═════ Entries supplied
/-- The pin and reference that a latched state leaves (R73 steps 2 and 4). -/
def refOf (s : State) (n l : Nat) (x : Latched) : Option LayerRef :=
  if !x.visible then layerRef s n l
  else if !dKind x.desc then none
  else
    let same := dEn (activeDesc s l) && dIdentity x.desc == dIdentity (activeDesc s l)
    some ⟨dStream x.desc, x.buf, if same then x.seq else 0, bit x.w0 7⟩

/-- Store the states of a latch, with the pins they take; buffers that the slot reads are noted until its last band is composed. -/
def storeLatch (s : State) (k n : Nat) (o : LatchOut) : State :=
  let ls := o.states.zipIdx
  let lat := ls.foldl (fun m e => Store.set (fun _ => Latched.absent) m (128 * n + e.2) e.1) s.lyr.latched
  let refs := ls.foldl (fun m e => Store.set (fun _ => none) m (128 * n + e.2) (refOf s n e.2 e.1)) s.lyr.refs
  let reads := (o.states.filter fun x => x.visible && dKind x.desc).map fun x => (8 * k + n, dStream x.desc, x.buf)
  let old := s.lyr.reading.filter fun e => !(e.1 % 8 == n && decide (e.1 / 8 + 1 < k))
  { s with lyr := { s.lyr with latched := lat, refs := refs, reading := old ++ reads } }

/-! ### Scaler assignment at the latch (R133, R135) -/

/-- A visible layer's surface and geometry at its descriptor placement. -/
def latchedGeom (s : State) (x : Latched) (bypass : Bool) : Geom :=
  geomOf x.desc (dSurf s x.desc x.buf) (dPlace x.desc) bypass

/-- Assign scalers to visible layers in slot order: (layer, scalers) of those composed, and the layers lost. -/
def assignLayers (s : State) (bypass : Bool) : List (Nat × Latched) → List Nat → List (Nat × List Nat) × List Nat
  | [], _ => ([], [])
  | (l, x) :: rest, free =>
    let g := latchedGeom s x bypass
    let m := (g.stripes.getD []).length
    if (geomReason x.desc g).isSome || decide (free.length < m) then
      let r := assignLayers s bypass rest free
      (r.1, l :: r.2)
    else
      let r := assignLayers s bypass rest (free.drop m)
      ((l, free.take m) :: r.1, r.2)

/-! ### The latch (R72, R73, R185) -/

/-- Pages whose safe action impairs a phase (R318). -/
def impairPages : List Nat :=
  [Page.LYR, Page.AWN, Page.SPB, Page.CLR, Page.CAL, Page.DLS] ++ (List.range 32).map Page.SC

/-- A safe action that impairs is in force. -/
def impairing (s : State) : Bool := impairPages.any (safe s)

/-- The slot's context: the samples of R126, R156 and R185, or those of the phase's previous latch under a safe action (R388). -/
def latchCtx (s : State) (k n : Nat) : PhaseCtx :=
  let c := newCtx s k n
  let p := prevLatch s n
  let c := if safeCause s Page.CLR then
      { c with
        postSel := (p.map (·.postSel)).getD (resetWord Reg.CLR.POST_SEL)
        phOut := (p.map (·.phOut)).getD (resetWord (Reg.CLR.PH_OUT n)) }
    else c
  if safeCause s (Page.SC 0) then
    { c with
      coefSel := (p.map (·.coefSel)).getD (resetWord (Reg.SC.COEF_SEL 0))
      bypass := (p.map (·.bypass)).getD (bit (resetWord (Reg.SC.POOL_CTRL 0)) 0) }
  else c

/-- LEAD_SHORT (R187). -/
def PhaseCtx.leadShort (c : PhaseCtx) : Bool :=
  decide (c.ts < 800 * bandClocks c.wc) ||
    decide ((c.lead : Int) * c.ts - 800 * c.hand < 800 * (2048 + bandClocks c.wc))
══════════
◆ **Problem requirements**: Look through the records for the word "rest". Every line that has it should be copied.

◆ **Solution to this task**:
  | (l, x) :: rest, free =>
      let r := assignLayers s bypass rest free
      let r := assignLayers s bypass rest (free.drop m)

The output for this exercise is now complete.